38. The nonvolatile semiconductor memory device according to claim 23, wherein a width of the first source line is larger than a width of the word line.
39. The nonvolatile semiconductor memory device according to claim 23, further comprising:
a first memory cell unit connected to the first source line;
a first select gate line which is provided along the first direction, a gate electrode of the first select gate transistor being connected to the first select gate line; and
a second select gate line which is provided along the first direction, a gate electrode of the second select gate transistor being connected to the second select gate line,
wherein the first source line is located over the second select gate line connected to the first memory cell unit.
40. The nonvolatile semiconductor memory device according to claim 23, further comprising:
a first select gate line which is provided along the first direction, a gate electrode of the first select gate transistor being connected to the first select gate line; and
a second select gate line which is provided along the first direction, a gate electrode of the second select gate transistor being connected to the second select gate line,
wherein a width of the first source line is larger than both a width of the first select gate line and a width of the second select gate line.
41. The nonvolatile semiconductor memory device according to claim 23, further comprising:
a first select gate line which is provided along the first direction, a gate electrode of the first select gate transistor being connected to the first select gate line;
a second select gate line which is provided along the first direction, a gate electrode of the second select gate transistor being connected to the second select gate line; and
a first select gate bypass line which is provided along the first direction in the memory cell array, the first select gate bypass line being connected to the first select gate line, the first select gate bypass line being located above both the first select gate line and the word line, the first select gate bypass line being consisted of the first conductive layer.

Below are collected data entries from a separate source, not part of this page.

-- ==== Sys2Proof/Machine/Registers.lean ====
section
/-! DEFINITION. Device register space, a VMF's BAR0 and a Console Engine's BAR2 as masters read and write them: places, live values, 64-bit
pairs, access codes, the Curator-only rule, locks, and what a write of each register sets off (R8 to R12, R37, R528). -/

namespace Sys2Proof.Machine

/-! ### Places -/

/-- Every register, in the order of `Reg`. -/
def allRegs : List Reg := (List.range 211).map Reg.ofNat

/-- The instance of a selected register that its select register names (R171, R196, R239, R264, R282). -/
def Dev.selected (d : Dev) (r : Reg) : Nat :=
  match r with
  | .EBR_CRD_GRANT | .EBR_CRD_AVAIL | .EBR_CRD_AUDIT | .EBR_CRD_LOST => d.get EBR_CRD_SEL.WINDOW 0
  | .BSN_Q_CFG | .BSN_Q_STATUS | .BSN_Q_SHARED => d.get BSN_Q_SEL.QUEUE 0
  | .WR_Q_CFG | .WR_Q_DRR => d.get WR_Q_SEL.QUEUE 0
  | .WR_SHP_RATE | .WR_SHP_BURST | .WR_SHP_TOKENS => d.get WR_SHP_SEL.SHAPER 0
  | .SLC_CONT_STATE | .SLC_CONT_ESEQ_LO | .SLC_CONT_ESEQ_HI => contObj (d.get SLC_CONT_SEL.SCOPE 0) (d.get SLC_CONT_SEL.ID 0)
  | _ => d.get VIT_SEL.LVID 0

/-- The instance a device-register address names of a register. -/
def Dev.instanceAt (d : Dev) (r : Reg) (addr : Nat) : Option Nat :=
  match r.place with
  | .block base stride count =>
    if addr < base then none
    else if stride = 0 then (if addr = base then some 0 else none)
    else if (addr - base) % stride = 0 ∧ (addr - base) / stride < count then some ((addr - base) / stride)
    else none
  | .selected at_ _ => if addr = at_ then some (d.selected r) else none
  | .gateEntry =>
    let off := addr - 0x803900000
    if 0x803900000 ≤ addr ∧ off / 0x800 < 1024 ∧ 0x10 ≤ off % 0x800 ∧ off % 0x800 < 0x410 ∧ off % 4 = 0 then
      some (off / 0x800 * 256 + (off % 0x800 - 0x10) / 4)
    else none
  | _ => none

/-- The register and instance a device-register address names. -/
def Dev.regAt (d : Dev) (addr : Nat) : Option (Reg × Nat) :=
  allRegs.findSome? fun r => (d.instanceAt r addr).map fun i => (r, i)

/-- The VMF register at an offset of BAR0 (R385). -/
def bar0Reg (off : Nat) : Option Reg := allRegs.find? fun r => r.place == .bar0 off

/-- The Console Engine register at an offset of BAR2 (R301). -/
def bar2Reg (off : Nat) : Option Reg := allRegs.find? fun r => r.place == .bar2 off

/-- A mailbox channel's word at an offset of BAR0 (R389). -/
def channelReg (off : Nat) : Option (Reg × Nat) :=
  if 0x1000 ≤ off ∧ off < 0x2000 then
    let c := (off - 0x1000) / 16
    match off % 16 with
    | 0 => some (.MBX_CH_PTR_LO, c)
    | 4 => some (.MBX_CH_PTR_HI, c)
    | 8 => some (.MBX_CH_STATUS, c)
    | 12 => some (.MBX_CH_CTL, c)
    | _ => none
  else none

/-- The register and instance a master's access names, if any. -/
def Dev.target (d : Dev) (master : Nat) (place : RegAt) : Option (Reg × Nat) :=
  match place with
  | .device addr => d.regAt addr
  | .bar0 off =>
    if master < 0x400 then none
    else match channelReg off with
      | some x => some x
      | none => (bar0Reg off).map fun r => (r, master - 0x400)
  | .bar2 e off => (bar2Reg off).map fun r => (r, e.val)

/-- The address a record about an access carries, and the subsystem (R279). -/
def accessAt (place : RegAt) : Nat × Nat :=
  match place with
  | .device addr => (subsystemAt addr, addr)
  | .bar0 off => (0x17, off)
  | .bar2 _ off => (0x0B, off)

42. The nonvolatile semiconductor memory device according to claim 41, wherein a width of the first select gate bypass line is larger than both a width of the first select gate line and a width of the word line in the memory cell array, and a width of the first source line is larger than the width of the first select gate bypass line in an area other than a shunt area in the memory cell array; and
wherein the first select gate bypass line is located over the word line, and the first select gate bypass line is closer to the first select gate line than the first source line in the memory cell array.
43. The nonvolatile semiconductor memory device according to claim 41, wherein a sheet resistance of the first conductive layer is lower than a sheet resistance of the second conductive layer.
44. The nonvolatile semiconductor memory device according to claim 41, further comprising:
a second select gate bypass line which is provided along the first direction in the memory cell array, the second select gate bypass line being connected to the second select gate line, the second select gate bypass line being located above any of the first select gate line, the second select gate line and the word line, the second select gate bypass line being consisted of the first conductive layer,
wherein a width of the second select gate bypass line is larger than both a width of the second select gate line and a width of the word line in the memory cell array, and a width of the first source line is larger than the width of the second select gate bypass line in an area other than a shunt area in the memory cell array; and
wherein the second select gate bypass line is located over the word line, and the second select gate bypass line is closer to the first select gate line than the first source line in the memory cell array.